## Huffman Encoding
1. Initalise all unique ASCII characters as Huffman nodes
2. Hold a priority queue/min heap holding all elements with their key being their frequency
3. While the min heap has a size of greater than 1
   1. Pop the top two elements out
   2. Create a new huffman node from these elements 
   3. Add this node to the min heap
4. Do a DFS of the remaining Huffman node, returning a dictionary of each leaf node symbol: recursive stack 

In [30]:
import typing
import heapq
from collections import defaultdict
from bitarray import bitarray
## Finish type hings
class HuffmanNode():
    def __init__(self, value: str = None, frequency: int = 0, right  = None, left = None):
        self.value = value
        self.frequency = frequency
        self.right = right
        self.left = left

    def __lt__(self, other):
        """Compare nodes based on frequency for heapq."""
        return self.frequency < other.frequency

    def __str__(self) -> str:
        #return f" Value: {self.value} Frequency: {self.frequency}"
        return f" Value: {self.value} \nFrequency: {self.frequency}\nRight: {self.right}\nLeft: {self.left}"



def retrieve_codes(current, codes, path : str):
    '''Conducts DFS on a HuffmanNode returning the stack (binary encoding) and leaf value
    As no cycles exist in a tree, no need for a visited data structure'''
    ## base case have hit a leaf
    if not current.right: ## can just check for right child, as all nodes will either have no children or both left and right
        codes[current.value] = path
        return codes
    
    ## traverse the children 
    codes = retrieve_codes(current = current.left, codes = codes, path = path + "0")
    codes = retrieve_codes(current = current.right, codes = codes, path = path + "1")
    return codes

    
    
def huffman_encode(str:str):
    if len(str) == 0:
        return
    # Create a hashmap in order to find all unique ASCII characters in str, ensure each 
    # new character has a new Huffman node
    chars = defaultdict(lambda: HuffmanNode(value = None)) ## Maps characters to huffman nodes

    for c in str:
        if chars[c].value is None:
            chars[c].value = c
        chars[c].frequency += 1 ## Increment the frequency of the given entry 

    min_freq = list(chars.values())
    heapq.heapify(min_freq)

    ## Coalesce elements until only one remains - the root node
    while len(min_freq) > 1: ## potentially inefficient o(n)
        ## pop off two least frequent elements
        least = heapq.heappop(min_freq)
        second = heapq.heappop(min_freq)

        name = least.value + second.value
        freq = least.frequency + second.frequency
        combined = HuffmanNode(value = name, frequency = freq, left = least, right = second)

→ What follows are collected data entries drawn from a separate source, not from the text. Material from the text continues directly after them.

-- ==== Sys2Proof/Proofs/CanonWords.lean ====
section
/-! SUPPORT. O13: the scalar words, the special registers, heads and tapes, and the vector words keep memory canonical. -/
namespace Sys2Proof.Machine

variable {i : Instr} {h : Hdr} {s : State}

/-! ## Parts of a body -/

theorem ite_resWf {c : Prop} [Decidable c] {r q : Res} (wr : ResWf r) (wq : ResWf q) : ResWf (if c then r else q) :=
  iteInduction (fun _ => wr) fun _ => wq

theorem ite_machWf {c : Prop} [Decidable c] {m n : Mach} (wm : m.s.ms.wf) (wn : n.s.ms.wf) : (if c then m else n).s.ms.wf :=
  iteInduction (motive := fun m : Mach => m.s.ms.wf) (fun _ => wm) fun _ => wn

/-- A word that ends by writing a scalar result. -/
theorem resWf_done_put {m : Mach} (x : BitVec 6) (act : Bool) (v : Word) (valid : Bool) (w : m.s.ms.wf) :
    ResWf (.done (m.put x act v valid)) := by
  rw [← m.put_s x act v valid] at w
  exact w

/-! ## Scalar words (spec/06) -/

theorem runBin_wf (o : S3) (f : Word → Word → Word) (w : s.ms.wf) : OutWf (runBin i h o f s) :=
  issueWord_wf w fun _ _ => resWf_done_put _ _ _ _

theorem runUn_wf (o : S3) (f : Word → Word) (w : s.ms.wf) : OutWf (runUn i h o f s) :=
  issueWord_wf w fun _ _ => resWf_done_put _ _ _ _

theorem runImm_wf (o : SI) (f : Word → Word) (w : s.ms.wf) : OutWf (runImm i h o f s) :=
  issueWord_wf w fun _ _ => resWf_done_put _ _ _ _

theorem execLi_wf (o : SI) (w : s.ms.wf) : OutWf (execLi h o s) := issueWord_wf w fun _ _ => resWf_done_put _ _ _ _
theorem execBfi_wf (o : S3) (w : s.ms.wf) : OutWf (execBfi h o s) := issueWord_wf w fun _ _ => resWf_done_put _ _ _ _
theorem execFshl_wf (o : S3) (w : s.ms.wf) : OutWf (execFshl h o s) := issueWord_wf w fun _ _ => resWf_done_put _ _ _ _
theorem execFshr_wf (o : S3) (w : s.ms.wf) : OutWf (execFshr h o s) := issueWord_wf w fun _ _ => resWf_done_put _ _ _ _
theorem execSel_wf (o : S3) (w : s.ms.wf) : OutWf (execSel h o s) := issueWord_wf w fun _ _ => resWf_done_put _ _ _ _

theorem cmpBody_wf (dst : BitVec 6) (mk : Bool) (gd : Nat) (t : Word → Word → Bool) (m : Mach) (a : Opnds) (w : m.s.ms.wf) :
    ResWf (cmpBody dst mk gd t m a) := by
  have h := resWf_done_put dst a.act (W (b2n (t (a.v 0) (a.v 1)))) a.valid w
  exact ite_machWf h (ite_machWf h h)

theorem execCmp_wf (o : S3) (w : s.ms.wf) : OutWf (execCmp h o s) := issueWord_wf w (cmpBody_wf _ _ _ _)
theorem execCmpi_wf (o : SI) (w : s.ms.wf) : OutWf (execCmpi h o s) := issueWord_wf w (cmpBody_wf _ _ _ _)

theorem gopBody_wf (o : S3) (m : Mach) (a : Opnds) (w : m.s.ms.wf) : ResWf (gopBody o m a) :=
  ite_resWf (ite_machWf w w) (ite_resWf (resWf_done_put _ _ _ _ w) (ite_machWf w w))

theorem execGop_wf (o : S3) (w : s.ms.wf) : OutWf (execGop h o s) := issueWord_wf w (gopBody_wf o)

/-! ## Flags and special registers (R51 to R55, R144) -/

theorem Mach.raise_wf (m : Mach) (f : BitVec 5) (w : m.s.ms.wf) : (m.raise f).s.ms.wf := ite_machWf w w

theorem Mach.count_wf (m : Mach) (tid : Nat) (evs : List Ev) (w : m.s.ms.wf) : (m.count tid evs).s.ms.wf := ite_machWf w w

theorem Mach.afterFlags_wf (m : Mach) (f : BitVec 5) (w : m.s.ms.wf) : ResWf (m.afterFlags f) :=
  ite_resWf (m.raise_wf f w) (ite_resWf (m.raise_wf f w) (ite_resWf (m.raise_wf f w) (m.raise_wf f w)))

theorem Mach.srSeen_wf (m : Mach) (n : Nat) (w : m.s.ms.wf) : (m.srSeen n).s.ms.wf := ite_machWf w w

theorem execSrr_wf (o : SI) (w : s.ms.wf) : OutWf (execSrr h o s) :=
  issueWord_wf w fun m _ w => resWf_done_put _ _ _ _ (ite_machWf (m.srSeen_wf _ w) w)

theorem Mach.srwInject_wf (m : Mach) (v : Word) (w : m.s.ms.wf) : ResWf (m.srwInject v) :=
  ite_resWf w (ite_resWf w (ite_resWf w w))
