-- ==== Sys2Proof/Proofs/CanonDevice.lean ====
section
/-! SUPPORT. O13: the control space, shootdowns, scrubs, injections, saves, restores and the test port keep memory canonical
(spec/10, spec/16, spec/17, spec/18). -/
namespace Sys2Proof.Machine

variable {s : State}

/-! ## The control space and errors of memory -/

theorem State.setLink_wf (s : State) (p : Nat) (l : Link) (w : s.ms.wf) : (s.setLink p l).ms.wf := w

theorem State.linkUpd_wf (s : State) (p : Nat) (f : Link → Link) (w : s.ms.wf) : (s.linkUpd p f).ms.wf := w

theorem State.portFail_wf (s : State) (p : Nat) (w : s.ms.wf) : (s.portFail p).ms.wf := w

theorem execControlRegisterWrite_wf (off : BitVec 20) (v : Word) (w : s.ms.wf) : OutWf (execControlRegisterWrite off v s) := by
  have hr (u : Word) := s.setReg_wf off.toNat u w
  unfold execControlRegisterWrite
  refine ite_outWf w ?_
  generalize (if 0xB0000 ≤ off.toNat ∧ off.toNat < 0xB1000 then policyFix (v &&& ctlMask off.toNat) else v &&& ctlMask off.toNat) = u
  have hl (c : Prop) [Decidable c] (p : Nat) (f : Link → Link) :
      (if c then (s.setReg off.toNat u).linkUpd p f else s.setReg off.toNat u).ms.wf := ite_wf (State.linkUpd_wf _ _ _ (hr u)) (hr u)
  refine ite_outWf ?_ (ite_outWf (State.sweep_wf _ _ (hl _ _ _)) (ite_outWf (hl _ _ _) (hl _ _ _)))
  exact ite_wf (State.portFail_wf _ _ (hl _ _ _)) (State.setLink_wf _ _ _ (hl _ _ _))

theorem execErasureMarkWrite_wf (quad : BitVec 5) (v : Word) (w : s.ms.wf) : OutWf (execErasureMarkWrite quad v s) :=
  s.setReg_wf _ _ w

theorem execCorrectedCountClear_wf (quad : BitVec 5) (w : s.ms.wf) : OutWf (execCorrectedCountClear quad s) := s.setReg_wf _ _ w

theorem execUncorrectableCountClear_wf (quad : BitVec 5) (w : s.ms.wf) : OutWf (execUncorrectableCountClear quad s) :=
  s.setReg_wf _ _ w

theorem State.inject_wf (s : State) (x : CtxRef) (kind : Nat) (f : Xl → Nat → State → State) (w : s.ms.wf)
    (hf : ∀ l sec (s : State), s.ms.wf → (f l sec s).ms.wf) : (s.inject x kind f).ms.wf := by
  unfold State.inject
  split
  · exact w
  next k _ =>
    have hx := s.xlate_wf x.core.toNat k.bd.vdev (bits k.sr.inject 6 48 * 64) w
    dsimp only
    split
    next e => exact wf_of_eq e hx
    next e => have w1 := wf_of_eq e hx; exact w1
    next l s1 e =>
      have w1 := wf_of_eq e hx
      exact ite_wf (hf l _ s1 w1) w1

theorem execInjectPoison_wf (x : CtxRef) (w : s.ms.wf) : OutWf (execInjectPoison x s) := by
  refine s.inject_wf x 0 _ w fun l sec s w => ?_
  refine State.poisonGranule_wf _ _ _ (foldl_keeps (fun s : State => s.ms.wf) _ (fun s y w => ?_) _ s w)
  exact s.mscDrop_wf _ w

theorem execInjectSymbol_wf (x : CtxRef) (w : s.ms.wf) : OutWf (execInjectSymbol x s) := s.inject_wf x 1 _ w fun _ _ _ w => w

theorem execManagementCoreStore_wf (pa : Word) (bytes : List Byte) (w : s.ms.wf) : OutWf (execManagementCoreStore pa bytes s) :=
  ite_outWf (s.pkgPut_wf _ _ w) w

theorem State.addSymbols_wf (s : State) (pa n : Nat) (w : s.ms.wf) : (s.addSymbols pa n).ms.wf := w

theorem execMemorySymbolError_wf (pa : Word) (symbols : Nat) (w : s.ms.wf) : OutWf (execMemorySymbolError pa symbols s) :=
  ite_wf (s.addSymbols_wf _ _ w) (ite_wf (s.cxlPoison_wf _ w) w)

theorem execPseudoChannelFailure_wf (quad pc : BitVec 5) (w : s.ms.wf) : OutWf (execPseudoChannelFailure quad pc s) := w

theorem execExpanderStopsResponding_wf (port : BitVec 2) (w : s.ms.wf) : OutWf (execExpanderStopsResponding port s) := w

theorem execExpanderReturn_wf (port : BitVec 2) (w : s.ms.wf) : OutWf (execExpanderReturn port s) := w

/-! ## Shootdowns and scrubs (R420, R423) -/

theorem State.shoot_wf (s : State) (d : Shootdown) (w : s.ms.wf) : (s.shoot d).ms.wf := by
  unfold State.shoot
  split
  · refine foldl_keeps (fun s : State => s.ms.wf) _ (fun s v w => ?_) _ s w
    exact State.headsForget_wf _ _ _ _ (s.tlbForget_wf _ _ _ w)
  · exact State.headsForget_wf _ _ _ _ (s.tlbForget_wf _ _ _ w)
  · exact State.headsForget_wf _ _ _ _ (s.tlbForget_wf _ _ _ w)

theorem State.sdcmd_wf (s : State) (o : Nat) (v : Word) (d : Option Shootdown) (w : s.ms.wf) :
    (State.ms { s.setReg o v with sd := d }).wf := w

theorem State.shootStart_wf (s : State) (d : Shootdown) (pages : Nat) (w : s.ms.wf) : (s.shootStart d pages).ms.wf := by
  have hs := s.shoot_wf d w
  unfold State.shootStart
  exact ite_wf w (State.sdcmd_wf _ _ _ _ hs)

theorem execShootdownRange_wf (cl : Bool) (vdev : BitVec 6) (pages : BitVec 32) (w : s.ms.wf) : OutWf (execShootdownRange cl vdev pages s) :=
  s.shootStart_wf _ _ w

theorem execShootdownVdev_wf (cl : Bool) (vdev : BitVec 6) (w : s.ms.wf) : OutWf (execShootdownVdev cl vdev s) := s.shootStart_wf _ _ w

theorem execShootdownAll_wf (cl : Bool) (w : s.ms.wf) : OutWf (execShootdownAll cl s) := s.shootStart_wf _ _ w

theorem execShootdownComplete_wf (w : s.ms.wf) : OutWf (execShootdownComplete s) := by
  have hf (rs : List (Nat × Nat)) := s.flushRange_wf rs w
  unfold execShootdownComplete
  split
  · exact w
  next d _ =>
    refine ite_outWf w ?_
    generalize [(0, cxlBase)] ++ ((upTo 4).filter fun p => !s.ms.expDown.contains p).map portRange ++
      d.spans.map (fun (p : Span) => (p.frame, p.size)) = rs
    dsimp only
    have hc : (if d.cl then s.flushRange rs else s).ms.wf := ite_wf (hf rs) w
    exact State.sdcmd_wf _ _ _ _ hc

theorem execScrubRequest_wf (v : Word) (w : s.ms.wf) : OutWf (execScrubRequest v s) := w

theorem execScrubComplete_wf (w : s.ms.wf) : OutWf (execScrubComplete s) := by
  unfold execScrubComplete
  split
  · exact w
  · exact ⟨memFilter_wf _ _ w.1, w.2⟩

theorem execFreeze_wf (w : s.ms.wf) : OutWf (execFreeze s) := w

theorem execThermalThrottle_wf (stove : BitVec 2) (refill : BitVec 16) (w : s.ms.wf) : OutWf (execThermalThrottle stove refill s) :=
  s.setReg_wf _ _ w

theorem execThermalPowerOff_wf : OutWf (execThermalPowerOff s) := reset_mem_wf

/-! ## Saves and restores (R434 to R437) -/

theorem State.saveReg_wf (s : State) (x : CtxRef) (go : Bool) (op : Nat) (err : Bool) (w : s.ms.wf) : (s.saveReg x go op err).ms.wf :=
  s.setReg_wf _ _ w

theorem State.saveEnd_wf (s : State) (x : CtxRef) (busy : Bool) (w : s.ms.wf) : (s.saveEnd x busy).ms.wf := s.saveReg_wf _ _ _ _ w

theorem State.restoreEnd_wf (s : State) (x : CtxRef) (err : Bool) (w : s.ms.wf) : (s.restoreEnd x err).ms.wf := s.saveReg_wf _ _ _ _ w

theorem State.gangMap_wf (s : State) (k : Ctx) (f : Ctx → Ctx) (w : s.ms.wf) : (s.gangMap k f).ms.wf := w

theorem State.writeArea_wf (s : State) (x : CtxRef) (k : Ctx) (area : Nat) (w : s.ms.wf) : (s.writeArea x k area).ms.wf := by
  refine foldl_keeps (fun s : State => s.ms.wf) _ (fun t j w => ?_) _ s w
  exact t.pkgPut_wf _ _ w

theorem execContextSave_wf (x : CtxRef) (w : s.ms.wf) : OutWf (execContextSave x s) := by
  unfold execContextSave
  split
  · exact s.saveEnd_wf _ _ w
  next k _ =>
    refine ite_outWf (State.saveEnd_wf _ _ _ (ite_wf w (s.gangMap_wf _ _ w))) ?_
    have hg := s.gangMap_wf k Ctx.hold w
    dsimp only
    generalize s.gangMap k Ctx.hold = s1 at hg
    have ha := State.unbind_wf _ x (s1.writeArea_wf x k.leaving s.saveArea hg)
    generalize (s1.writeArea x k.leaving s.saveArea).unbind x = s2 at ha
    exact ite_outWf (s1.saveEnd_wf _ _ hg) (State.saveEnd_wf _ _ _ ha)

theorem State.comeBack_wf (s : State) (x : CtxRef) (e : Ctx) (w : s.ms.wf) : (s.comeBack x e).ms.wf := ite_wf w w

theorem execContextRestore_wf (x : CtxRef) (w : s.ms.wf) : OutWf (execContextRestore x s) := by
  unfold execContextRestore
  dsimp only
  split
  · exact s.restoreEnd_wf _ _ w
  · exact ite_outWf (s.restoreEnd_wf _ _ w) (State.restoreEnd_wf _ _ _ (State.comeBack_wf _ _ _ w))

/-! ## The test access port (R410) -/

theorem execBypass_wf (w : s.ms.wf) : OutWf (execBypass s) := w
theorem execSamplePreload_wf (w : s.ms.wf) : OutWf (execSamplePreload s) := w
theorem execExtest_wf (w : s.ms.wf) : OutWf (execExtest s) := w
theorem execIdcode_wf (w : s.ms.wf) : OutWf (execIdcode s) := w
theorem execChsel_wf (chain : BitVec 16) (w : s.ms.wf) : OutWf (execChsel chain s) := w
theorem execChrd_wf (w : s.ms.wf) : OutWf (execChrd s) := w

end Sys2Proof.Machine
end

        heapq.heappush(min_freq, combined)

    root = min_freq.pop()

    ## potentially can make a predecessor array to backtrack
    codes = defaultdict(lambda: "")
    ## perfrom dfs from the root node to return all character encodings
    return dict(retrieve_codes(current = root, codes = codes, path = ""))

print(huffman_encode("A_DEAD_DAD_CEDED_A_BAD_BABE_A_BEADED_ABACA_BED"))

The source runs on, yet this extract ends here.